▶ Exercise: Of the lines below, write out exactly those from the line with "(n.onPres f).grade = n.grade := rfl" through the line with "(n.onPres f).pair = n.pair := rfl", both included, and skip the rest.
◆ ◆ ◆ ◆ ◆
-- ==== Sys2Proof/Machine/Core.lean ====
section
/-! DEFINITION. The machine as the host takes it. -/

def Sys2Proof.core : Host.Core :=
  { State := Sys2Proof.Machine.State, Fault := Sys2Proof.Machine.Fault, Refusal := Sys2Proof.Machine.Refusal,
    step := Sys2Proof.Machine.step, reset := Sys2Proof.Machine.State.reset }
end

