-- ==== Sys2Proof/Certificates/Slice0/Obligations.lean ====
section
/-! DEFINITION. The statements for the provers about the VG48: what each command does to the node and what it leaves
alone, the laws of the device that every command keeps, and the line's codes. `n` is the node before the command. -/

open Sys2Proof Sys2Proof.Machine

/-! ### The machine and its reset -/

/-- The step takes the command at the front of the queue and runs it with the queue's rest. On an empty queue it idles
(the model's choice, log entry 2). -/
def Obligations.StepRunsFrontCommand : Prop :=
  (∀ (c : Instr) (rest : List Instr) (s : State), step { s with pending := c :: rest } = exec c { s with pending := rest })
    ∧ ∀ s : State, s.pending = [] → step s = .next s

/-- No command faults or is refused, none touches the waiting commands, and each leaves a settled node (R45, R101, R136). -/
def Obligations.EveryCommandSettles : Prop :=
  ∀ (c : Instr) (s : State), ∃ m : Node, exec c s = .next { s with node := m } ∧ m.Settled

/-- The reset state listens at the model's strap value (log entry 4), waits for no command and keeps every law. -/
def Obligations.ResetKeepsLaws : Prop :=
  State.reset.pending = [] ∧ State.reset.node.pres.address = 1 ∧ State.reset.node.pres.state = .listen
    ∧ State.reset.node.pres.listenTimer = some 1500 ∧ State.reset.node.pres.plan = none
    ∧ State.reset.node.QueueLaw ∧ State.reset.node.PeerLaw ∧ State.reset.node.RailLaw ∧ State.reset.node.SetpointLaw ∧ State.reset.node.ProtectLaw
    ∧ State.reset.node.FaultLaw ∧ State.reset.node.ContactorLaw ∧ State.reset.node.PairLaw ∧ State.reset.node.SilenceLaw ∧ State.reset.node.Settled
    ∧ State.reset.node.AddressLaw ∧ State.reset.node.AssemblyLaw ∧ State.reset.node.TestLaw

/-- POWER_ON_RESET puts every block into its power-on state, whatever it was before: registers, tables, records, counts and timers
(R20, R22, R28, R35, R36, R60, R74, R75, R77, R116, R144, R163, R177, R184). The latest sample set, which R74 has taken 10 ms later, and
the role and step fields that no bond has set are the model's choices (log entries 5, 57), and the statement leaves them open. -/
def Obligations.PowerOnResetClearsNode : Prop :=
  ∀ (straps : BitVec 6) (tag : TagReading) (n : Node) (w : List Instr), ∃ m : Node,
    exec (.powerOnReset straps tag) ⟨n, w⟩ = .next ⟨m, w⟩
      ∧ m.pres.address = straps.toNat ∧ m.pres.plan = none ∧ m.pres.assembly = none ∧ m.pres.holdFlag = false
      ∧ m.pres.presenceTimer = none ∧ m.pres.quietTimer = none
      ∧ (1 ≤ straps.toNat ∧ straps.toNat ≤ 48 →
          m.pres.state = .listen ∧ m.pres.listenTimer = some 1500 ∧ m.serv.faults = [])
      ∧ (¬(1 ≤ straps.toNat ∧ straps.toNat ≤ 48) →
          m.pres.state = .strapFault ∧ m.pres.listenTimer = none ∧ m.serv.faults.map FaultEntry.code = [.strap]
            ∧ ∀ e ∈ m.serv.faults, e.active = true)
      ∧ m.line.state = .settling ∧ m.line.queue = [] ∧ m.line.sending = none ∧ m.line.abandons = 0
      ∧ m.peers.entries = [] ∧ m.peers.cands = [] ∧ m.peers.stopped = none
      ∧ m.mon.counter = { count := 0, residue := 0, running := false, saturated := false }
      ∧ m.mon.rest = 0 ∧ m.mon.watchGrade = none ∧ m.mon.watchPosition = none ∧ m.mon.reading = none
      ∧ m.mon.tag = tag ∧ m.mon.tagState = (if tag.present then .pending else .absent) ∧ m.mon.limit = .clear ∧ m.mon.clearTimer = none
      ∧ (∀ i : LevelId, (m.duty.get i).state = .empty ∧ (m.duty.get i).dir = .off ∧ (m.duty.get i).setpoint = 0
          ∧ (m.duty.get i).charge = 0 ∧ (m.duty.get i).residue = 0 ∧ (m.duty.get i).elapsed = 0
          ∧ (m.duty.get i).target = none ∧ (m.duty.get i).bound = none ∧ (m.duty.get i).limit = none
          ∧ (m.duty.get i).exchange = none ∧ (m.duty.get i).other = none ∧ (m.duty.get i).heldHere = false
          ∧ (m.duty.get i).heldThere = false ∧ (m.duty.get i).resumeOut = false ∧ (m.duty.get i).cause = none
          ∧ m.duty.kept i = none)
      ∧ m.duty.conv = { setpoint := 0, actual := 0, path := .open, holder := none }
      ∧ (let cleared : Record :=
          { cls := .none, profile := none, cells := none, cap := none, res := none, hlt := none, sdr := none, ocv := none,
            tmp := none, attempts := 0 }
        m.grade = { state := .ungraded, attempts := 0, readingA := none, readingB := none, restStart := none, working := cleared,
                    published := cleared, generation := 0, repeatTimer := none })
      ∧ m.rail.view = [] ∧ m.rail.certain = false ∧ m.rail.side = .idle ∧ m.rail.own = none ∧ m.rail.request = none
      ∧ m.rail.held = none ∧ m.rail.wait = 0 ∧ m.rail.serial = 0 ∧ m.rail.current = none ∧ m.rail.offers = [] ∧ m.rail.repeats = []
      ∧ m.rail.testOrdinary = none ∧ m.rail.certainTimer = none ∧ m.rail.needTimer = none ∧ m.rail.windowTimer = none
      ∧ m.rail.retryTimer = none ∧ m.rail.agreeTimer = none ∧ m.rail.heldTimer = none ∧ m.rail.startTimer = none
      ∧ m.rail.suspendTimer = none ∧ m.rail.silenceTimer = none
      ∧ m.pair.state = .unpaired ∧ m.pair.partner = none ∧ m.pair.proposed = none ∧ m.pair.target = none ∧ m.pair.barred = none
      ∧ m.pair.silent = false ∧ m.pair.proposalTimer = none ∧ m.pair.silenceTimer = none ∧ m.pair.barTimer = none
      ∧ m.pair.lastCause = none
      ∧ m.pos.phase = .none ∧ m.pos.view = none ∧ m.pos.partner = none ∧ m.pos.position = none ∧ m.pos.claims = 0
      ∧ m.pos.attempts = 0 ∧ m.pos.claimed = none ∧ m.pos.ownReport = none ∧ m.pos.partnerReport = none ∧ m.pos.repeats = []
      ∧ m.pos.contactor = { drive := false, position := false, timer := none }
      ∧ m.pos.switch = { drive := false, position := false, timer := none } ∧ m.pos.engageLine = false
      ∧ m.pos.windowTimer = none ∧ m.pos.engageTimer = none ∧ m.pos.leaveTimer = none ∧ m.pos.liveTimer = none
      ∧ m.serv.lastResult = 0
◆ ◆ ◆ ◆ ◆
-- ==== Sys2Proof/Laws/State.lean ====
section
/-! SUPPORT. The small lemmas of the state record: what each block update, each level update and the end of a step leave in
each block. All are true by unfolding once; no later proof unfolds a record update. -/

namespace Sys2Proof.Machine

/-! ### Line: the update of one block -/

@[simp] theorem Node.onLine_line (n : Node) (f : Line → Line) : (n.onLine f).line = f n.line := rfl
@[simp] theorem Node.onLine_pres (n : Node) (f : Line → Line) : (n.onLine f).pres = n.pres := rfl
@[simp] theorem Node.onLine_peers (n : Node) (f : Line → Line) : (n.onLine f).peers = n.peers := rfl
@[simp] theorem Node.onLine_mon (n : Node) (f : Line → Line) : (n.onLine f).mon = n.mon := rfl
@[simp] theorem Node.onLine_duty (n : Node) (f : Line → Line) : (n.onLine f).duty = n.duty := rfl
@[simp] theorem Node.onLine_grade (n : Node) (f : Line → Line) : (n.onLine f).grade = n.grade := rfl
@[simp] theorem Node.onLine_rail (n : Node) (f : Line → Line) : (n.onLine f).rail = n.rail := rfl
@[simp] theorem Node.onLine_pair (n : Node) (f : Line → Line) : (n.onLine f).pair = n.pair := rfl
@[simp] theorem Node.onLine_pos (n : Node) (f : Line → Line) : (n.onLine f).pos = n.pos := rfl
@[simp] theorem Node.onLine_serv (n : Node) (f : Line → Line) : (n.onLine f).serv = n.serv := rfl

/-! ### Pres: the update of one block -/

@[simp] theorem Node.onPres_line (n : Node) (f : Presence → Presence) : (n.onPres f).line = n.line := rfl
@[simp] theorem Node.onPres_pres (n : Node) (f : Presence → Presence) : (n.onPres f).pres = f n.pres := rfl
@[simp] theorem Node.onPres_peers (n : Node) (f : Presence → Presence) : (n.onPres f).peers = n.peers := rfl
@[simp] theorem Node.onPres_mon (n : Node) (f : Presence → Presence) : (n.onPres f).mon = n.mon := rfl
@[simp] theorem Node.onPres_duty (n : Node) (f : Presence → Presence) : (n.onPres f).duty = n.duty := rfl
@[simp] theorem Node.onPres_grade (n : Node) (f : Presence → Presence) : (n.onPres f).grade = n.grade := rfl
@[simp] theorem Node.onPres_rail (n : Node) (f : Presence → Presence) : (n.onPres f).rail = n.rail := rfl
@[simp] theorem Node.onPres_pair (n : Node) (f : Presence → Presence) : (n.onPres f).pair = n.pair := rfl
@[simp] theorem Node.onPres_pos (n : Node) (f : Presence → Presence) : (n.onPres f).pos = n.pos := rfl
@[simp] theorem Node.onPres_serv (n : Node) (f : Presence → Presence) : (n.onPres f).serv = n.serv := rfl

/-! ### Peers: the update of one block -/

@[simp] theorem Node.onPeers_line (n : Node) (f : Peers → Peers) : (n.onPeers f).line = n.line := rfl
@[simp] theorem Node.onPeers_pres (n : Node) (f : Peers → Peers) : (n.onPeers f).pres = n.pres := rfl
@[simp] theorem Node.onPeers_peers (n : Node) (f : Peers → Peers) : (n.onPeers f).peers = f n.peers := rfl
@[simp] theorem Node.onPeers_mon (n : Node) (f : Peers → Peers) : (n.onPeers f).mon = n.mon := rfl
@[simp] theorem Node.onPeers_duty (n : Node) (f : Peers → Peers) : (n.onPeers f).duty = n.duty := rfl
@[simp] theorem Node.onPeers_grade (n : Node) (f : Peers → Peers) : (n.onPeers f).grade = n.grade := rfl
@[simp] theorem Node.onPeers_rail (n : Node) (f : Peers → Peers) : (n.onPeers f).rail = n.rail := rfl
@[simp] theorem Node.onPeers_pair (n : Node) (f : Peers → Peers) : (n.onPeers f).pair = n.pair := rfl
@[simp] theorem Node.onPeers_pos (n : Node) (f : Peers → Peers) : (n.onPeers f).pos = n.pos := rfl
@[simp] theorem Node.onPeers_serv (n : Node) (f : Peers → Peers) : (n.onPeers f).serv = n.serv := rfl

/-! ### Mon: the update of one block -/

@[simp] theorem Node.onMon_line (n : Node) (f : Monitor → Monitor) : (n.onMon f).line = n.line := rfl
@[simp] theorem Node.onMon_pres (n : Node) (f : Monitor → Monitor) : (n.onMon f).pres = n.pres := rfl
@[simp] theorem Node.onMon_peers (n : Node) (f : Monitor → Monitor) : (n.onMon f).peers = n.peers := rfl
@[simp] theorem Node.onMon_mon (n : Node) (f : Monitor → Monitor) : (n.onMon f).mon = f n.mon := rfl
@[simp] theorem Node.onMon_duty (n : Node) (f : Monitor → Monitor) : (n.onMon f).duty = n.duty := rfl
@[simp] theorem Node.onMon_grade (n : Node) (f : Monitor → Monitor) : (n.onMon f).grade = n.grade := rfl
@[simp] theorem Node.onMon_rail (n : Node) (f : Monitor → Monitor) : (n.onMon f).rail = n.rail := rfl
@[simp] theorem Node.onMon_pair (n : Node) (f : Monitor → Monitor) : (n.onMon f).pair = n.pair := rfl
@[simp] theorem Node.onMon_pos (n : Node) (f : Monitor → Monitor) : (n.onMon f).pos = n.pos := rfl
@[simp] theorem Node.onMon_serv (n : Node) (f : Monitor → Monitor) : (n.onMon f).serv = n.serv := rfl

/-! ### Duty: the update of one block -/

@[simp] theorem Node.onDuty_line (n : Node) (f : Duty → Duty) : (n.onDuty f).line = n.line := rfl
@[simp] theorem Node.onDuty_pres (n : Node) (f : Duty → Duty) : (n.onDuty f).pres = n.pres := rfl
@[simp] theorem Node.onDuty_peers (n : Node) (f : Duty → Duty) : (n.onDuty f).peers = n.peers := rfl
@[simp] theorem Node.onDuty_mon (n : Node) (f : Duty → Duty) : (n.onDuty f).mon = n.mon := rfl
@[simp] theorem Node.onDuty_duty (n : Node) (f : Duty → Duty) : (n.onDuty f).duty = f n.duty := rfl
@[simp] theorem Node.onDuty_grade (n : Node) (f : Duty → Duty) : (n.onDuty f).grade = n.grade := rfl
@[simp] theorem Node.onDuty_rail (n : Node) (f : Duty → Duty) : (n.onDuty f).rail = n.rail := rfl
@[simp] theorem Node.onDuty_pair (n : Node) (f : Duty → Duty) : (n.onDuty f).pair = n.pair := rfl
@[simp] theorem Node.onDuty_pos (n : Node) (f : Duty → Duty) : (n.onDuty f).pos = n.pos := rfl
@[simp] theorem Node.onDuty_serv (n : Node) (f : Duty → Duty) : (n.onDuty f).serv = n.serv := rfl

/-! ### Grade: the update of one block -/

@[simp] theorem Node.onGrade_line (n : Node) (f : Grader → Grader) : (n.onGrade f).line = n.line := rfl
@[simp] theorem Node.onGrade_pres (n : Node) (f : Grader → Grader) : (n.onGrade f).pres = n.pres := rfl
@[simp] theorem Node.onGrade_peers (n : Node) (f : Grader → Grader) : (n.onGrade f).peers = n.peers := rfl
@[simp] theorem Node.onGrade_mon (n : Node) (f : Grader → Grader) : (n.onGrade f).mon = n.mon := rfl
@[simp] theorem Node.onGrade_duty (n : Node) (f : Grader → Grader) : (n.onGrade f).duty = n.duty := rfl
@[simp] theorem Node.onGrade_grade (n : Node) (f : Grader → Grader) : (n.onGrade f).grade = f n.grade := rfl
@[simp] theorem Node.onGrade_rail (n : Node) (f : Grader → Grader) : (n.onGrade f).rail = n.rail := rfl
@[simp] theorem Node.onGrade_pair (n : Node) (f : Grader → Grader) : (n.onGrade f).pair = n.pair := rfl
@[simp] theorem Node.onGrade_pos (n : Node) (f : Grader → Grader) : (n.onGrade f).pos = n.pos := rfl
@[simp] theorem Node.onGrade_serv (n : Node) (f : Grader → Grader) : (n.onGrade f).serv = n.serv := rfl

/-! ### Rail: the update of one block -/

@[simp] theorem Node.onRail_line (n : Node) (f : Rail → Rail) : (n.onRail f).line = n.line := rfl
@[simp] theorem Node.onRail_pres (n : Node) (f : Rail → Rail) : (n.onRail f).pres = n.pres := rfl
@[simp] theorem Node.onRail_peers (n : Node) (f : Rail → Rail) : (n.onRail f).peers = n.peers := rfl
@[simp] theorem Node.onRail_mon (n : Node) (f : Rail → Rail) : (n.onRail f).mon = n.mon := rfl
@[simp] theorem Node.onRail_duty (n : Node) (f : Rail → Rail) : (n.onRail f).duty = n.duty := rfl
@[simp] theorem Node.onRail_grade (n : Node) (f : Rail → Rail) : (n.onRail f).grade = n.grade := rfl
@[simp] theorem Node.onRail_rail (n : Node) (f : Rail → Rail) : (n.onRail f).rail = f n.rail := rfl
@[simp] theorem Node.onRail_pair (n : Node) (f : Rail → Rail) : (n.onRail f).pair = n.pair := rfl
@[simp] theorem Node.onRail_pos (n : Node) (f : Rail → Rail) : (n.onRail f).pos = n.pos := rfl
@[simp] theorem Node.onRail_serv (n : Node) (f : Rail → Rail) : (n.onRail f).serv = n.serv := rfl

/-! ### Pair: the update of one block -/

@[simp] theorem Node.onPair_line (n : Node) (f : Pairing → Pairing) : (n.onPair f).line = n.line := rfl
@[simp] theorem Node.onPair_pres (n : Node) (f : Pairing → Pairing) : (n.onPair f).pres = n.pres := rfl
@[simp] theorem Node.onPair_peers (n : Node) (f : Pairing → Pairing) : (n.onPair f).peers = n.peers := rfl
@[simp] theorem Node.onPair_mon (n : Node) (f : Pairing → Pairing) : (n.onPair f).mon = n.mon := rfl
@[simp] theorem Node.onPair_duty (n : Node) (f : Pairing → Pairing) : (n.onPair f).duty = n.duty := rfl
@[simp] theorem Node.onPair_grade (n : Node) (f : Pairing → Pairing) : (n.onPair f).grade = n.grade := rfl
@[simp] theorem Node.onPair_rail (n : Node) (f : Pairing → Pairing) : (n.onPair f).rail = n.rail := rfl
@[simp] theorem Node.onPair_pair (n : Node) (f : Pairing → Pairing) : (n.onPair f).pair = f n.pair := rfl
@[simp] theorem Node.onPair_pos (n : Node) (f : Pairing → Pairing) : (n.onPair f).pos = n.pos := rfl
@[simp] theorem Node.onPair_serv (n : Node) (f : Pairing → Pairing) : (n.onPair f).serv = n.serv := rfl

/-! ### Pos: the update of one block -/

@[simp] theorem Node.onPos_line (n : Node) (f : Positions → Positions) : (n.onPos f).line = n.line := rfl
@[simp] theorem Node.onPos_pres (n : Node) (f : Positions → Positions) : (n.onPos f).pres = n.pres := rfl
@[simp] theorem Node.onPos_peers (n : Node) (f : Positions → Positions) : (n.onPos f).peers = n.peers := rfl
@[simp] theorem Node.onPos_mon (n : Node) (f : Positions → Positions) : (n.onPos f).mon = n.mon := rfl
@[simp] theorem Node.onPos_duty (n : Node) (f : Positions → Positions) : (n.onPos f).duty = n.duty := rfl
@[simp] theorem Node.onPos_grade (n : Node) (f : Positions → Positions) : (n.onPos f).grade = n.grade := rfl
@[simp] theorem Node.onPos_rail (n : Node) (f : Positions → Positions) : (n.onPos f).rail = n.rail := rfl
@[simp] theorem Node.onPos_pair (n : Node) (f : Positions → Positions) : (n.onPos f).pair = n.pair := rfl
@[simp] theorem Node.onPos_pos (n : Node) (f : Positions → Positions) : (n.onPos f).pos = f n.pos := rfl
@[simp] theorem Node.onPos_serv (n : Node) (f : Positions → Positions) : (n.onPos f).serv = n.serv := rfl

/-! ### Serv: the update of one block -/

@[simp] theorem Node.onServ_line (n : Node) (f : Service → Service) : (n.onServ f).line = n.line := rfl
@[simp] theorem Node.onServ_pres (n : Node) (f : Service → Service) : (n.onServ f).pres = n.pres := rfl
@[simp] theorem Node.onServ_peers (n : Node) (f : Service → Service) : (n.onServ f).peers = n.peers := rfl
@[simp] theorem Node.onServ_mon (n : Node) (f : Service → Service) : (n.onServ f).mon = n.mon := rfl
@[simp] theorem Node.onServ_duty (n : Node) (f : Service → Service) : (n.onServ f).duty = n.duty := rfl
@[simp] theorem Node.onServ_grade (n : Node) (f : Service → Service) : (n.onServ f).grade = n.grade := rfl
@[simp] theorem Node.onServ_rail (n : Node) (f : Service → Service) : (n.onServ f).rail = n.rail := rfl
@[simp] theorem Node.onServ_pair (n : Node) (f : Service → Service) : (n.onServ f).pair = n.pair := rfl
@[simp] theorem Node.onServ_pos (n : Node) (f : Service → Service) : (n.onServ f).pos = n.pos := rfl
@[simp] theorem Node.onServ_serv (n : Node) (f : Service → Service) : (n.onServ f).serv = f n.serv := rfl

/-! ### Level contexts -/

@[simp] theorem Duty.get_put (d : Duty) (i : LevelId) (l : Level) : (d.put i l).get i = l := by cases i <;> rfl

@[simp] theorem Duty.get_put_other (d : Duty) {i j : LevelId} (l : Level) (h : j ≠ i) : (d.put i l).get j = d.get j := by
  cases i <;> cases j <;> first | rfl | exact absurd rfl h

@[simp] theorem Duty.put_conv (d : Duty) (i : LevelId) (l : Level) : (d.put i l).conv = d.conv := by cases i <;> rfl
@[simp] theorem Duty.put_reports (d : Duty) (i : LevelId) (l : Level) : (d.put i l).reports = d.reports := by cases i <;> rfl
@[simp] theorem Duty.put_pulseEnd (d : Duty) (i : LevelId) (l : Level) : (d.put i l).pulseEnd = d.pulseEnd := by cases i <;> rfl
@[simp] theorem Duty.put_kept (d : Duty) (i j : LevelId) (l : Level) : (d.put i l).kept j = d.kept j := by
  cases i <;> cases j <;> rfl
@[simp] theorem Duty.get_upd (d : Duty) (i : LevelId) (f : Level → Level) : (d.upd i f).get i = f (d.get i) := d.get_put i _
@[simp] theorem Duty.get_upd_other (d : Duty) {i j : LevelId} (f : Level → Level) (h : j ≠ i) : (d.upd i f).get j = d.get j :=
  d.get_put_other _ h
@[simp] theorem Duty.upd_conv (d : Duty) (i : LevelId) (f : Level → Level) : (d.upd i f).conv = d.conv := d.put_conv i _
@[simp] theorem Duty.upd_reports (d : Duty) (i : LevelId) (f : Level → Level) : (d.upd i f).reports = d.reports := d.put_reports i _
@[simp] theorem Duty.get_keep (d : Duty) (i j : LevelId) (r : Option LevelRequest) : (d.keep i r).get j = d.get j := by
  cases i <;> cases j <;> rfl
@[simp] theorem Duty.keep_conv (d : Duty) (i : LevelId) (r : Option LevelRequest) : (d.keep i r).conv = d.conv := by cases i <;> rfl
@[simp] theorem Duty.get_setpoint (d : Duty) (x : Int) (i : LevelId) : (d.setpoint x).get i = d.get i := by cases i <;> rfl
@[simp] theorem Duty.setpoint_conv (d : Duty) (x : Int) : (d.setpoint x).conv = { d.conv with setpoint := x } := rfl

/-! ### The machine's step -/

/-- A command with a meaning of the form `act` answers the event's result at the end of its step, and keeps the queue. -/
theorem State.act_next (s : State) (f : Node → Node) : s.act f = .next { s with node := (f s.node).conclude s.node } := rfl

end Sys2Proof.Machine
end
◆ ◆ ◆ ◆ ◆
▶ Exercise answer:
@[simp] theorem Node.onPres_grade (n : Node) (f : Presence → Presence) : (n.onPres f).grade = n.grade := rfl
@[simp] theorem Node.onPres_rail (n : Node) (f : Presence → Presence) : (n.onPres f).rail = n.rail := rfl
@[simp] theorem Node.onPres_pair (n : Node) (f : Presence → Presence) : (n.onPres f).pair = n.pair := rfl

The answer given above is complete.